A polícia também investia
para metralhar corpos
e efectuar prisões
mas em Mukhokweni
sobretudo
vivíamos entregues a nós mesmos.
Vinte e quatro anos são passados
sobre os coqueiros, pamas e piteiras
de Mukhokweni ora urbanizado.
Mas os gritos
pragas e imagens continuaram
doidamente condensados
nos nossos corações já amadurecidos.
Jacinto, Fernanda, Madala
e tu Kadir?
Todos companheiros de infância
que o regime implacável dividiu.
Lembram-se irmãos
dos jogos de futebol no campo da Glória
onde o Zeca
esse loiro traquina
apanhava da mãe para não aprender
a falar landim?
Mas o pau de amoreira
no seu corpo franzino
não o assustava
e lá o tínhamos diariamente
como avançado-centro da nossa equipa.
Não sei o que foi feito dele.
Da Fernanda sei.
Essa menina mulata
de tranças de carapinha
não teve ninguém
por isso há dias sem me reconhecer
quis vender-me amor num quarto qualquer da cidade.
Não me mente
este tempo historiado!
Agora
meninos totalmente diferentes
vivem em Mukhokweni
sem coqueiros, sem pamas e sem piteiras.
Porém
quando passo no lugar
quase sem rancor
choro
milhares de pessoa
que Mukhokweni marcou para sempre!


Calane da Silva


Escritor e ensaísta, Raúl Alves Calane da Silva, nasceu em Lourenço Marques (Maputo) em 1945. Jornalista é hoje docente universitário.
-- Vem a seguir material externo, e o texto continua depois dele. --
-- ==== Sys2Proof/Tests/Slice0.lean ====
section
/-! SUPPORT. Tests of one step or one function each, every expected number taken from the rule or the
section of 95_test_vectors.md that its comment names, and for each statement of the certificate a
concrete state and operands that meet its hypotheses (`test_witness_…`). -/

namespace Sys2Proof.Tests

open Sys2Proof.Machine

/-! ### Machines to test on -/

/-- Note 69 at full velocity, wheel centred, started on a reset unit (40_commands.md R122's example). -/
def sounding : State :=
  { State.reset with regs := startRegs 69#7 128#8 8192#14 Regs.reset }

/-- The same note with all three envelopes in SUSTAIN (95_test_vectors.md section 2.8). -/
def held : State :=
  { sounding with
    regs := { sounding.regs with
      env := sounding.regs.env.map fun e => { e with stage := .sustain, level := 0x80000000#32 } } }

/-- The note released. -/
def releasing : State := releaseVoice held

/-- A RENDER of three ticks that has not made its first one; its window is words 65534, 65535 and 0. -/
def running : State := beginBlock 0xFFFE#16 3#13 sounding

/-- A machine and what its surroundings do next. -/
def facing (ins : List Input) (s : State) : State := { s with inputs := ins }

/-- A Parameter Array with the words given, the others 0. -/
def patch (ws : List (BitVec 7 × Param)) : Vector Param 128 :=
  ws.foldl (fun pa w => paWrite pa w.1 w.2) Regs.reset.pa

/-- An envelope in a stage, with the steps of 42_envelope.md R163's example. -/
def adsr (st : Stage) (level : Nat) : Env where
  stage := st
  level := BitVec.ofNat 32 level
  incA := 44739243#32
  decD := 11184811#32
  sTarget := 0x40000000#32
  nR := 48#22
  decR := 22369622#32

/-- An oscillator at a phase, with a waveform and a level word. -/
def oscAt (sel level : Param) (ph : Word) : Osc :=
  { Osc.reset with phase := ph, cWave := sel, cLevel := level }

/-! ### WellFormed: every check refuses an ill-formed line (30_encoding.md R116) -/

theorem test_canplay_sound_too_wide : (AsmLine.canplay 256).wellFormed = false := by decide
theorem test_start_note_too_wide : (AsmLine.start 128 0 0).wellFormed = false := by decide
theorem test_start_vel_too_wide : (AsmLine.start 0 256 0).wellFormed = false := by decide
theorem test_start_pw_too_wide : (AsmLine.start 0 0 16384).wellFormed = false := by decide
theorem test_stop_tail_too_wide : (AsmLine.stop 2).wellFormed = false := by decide
theorem test_pwheel_pw_too_wide : (AsmLine.pwheel 16384).wellFormed = false := by decide
theorem test_ctrl_id_too_wide : (AsmLine.ctrl 128 0).wellFormed = false := by decide
theorem test_ctrl_val_too_wide : (AsmLine.ctrl 0 128).wellFormed = false := by decide
theorem test_render_start_too_wide : (AsmLine.render 65536 0).wellFormed = false := by decide
theorem test_render_num_too_wide : (AsmLine.render 0 8192).wellFormed = false := by decide
theorem test_noteon_note_too_wide : (AsmLine.noteon 128 0).wellFormed = false := by decide
theorem test_noteon_vel_too_wide : (AsmLine.noteon 0 256).wellFormed = false := by decide
theorem test_word_too_wide : (AsmLine.word 4294967296).wellFormed = false := by decide
theorem test_pset_idx_too_wide : (AsmLine.pset 128 0).wellFormed = false := by decide
theorem test_pset_named_val_too_wide : (AsmLine.psetNamed .drive 65536).wellFormed = false := by decide
theorem test_pset_val_too_wide : (AsmLine.pset 0 65536).wellFormed = false := by decide
theorem test_ill_formed_line_is_not_assembled : assemble (.render 0 8192) = none := by decide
Coordenou com Gulamo Khan e Luís Patraquim, a Gazeta das artes e Letras da revista Tempo, nos anos 80.
Dos Meninos da Malanga (1982), em poesia, foi o seu livro de estreia, mas seria com Xicandarinha na Lenha do Lume (1988) que a sua personalidade literária se haveria de afirmar.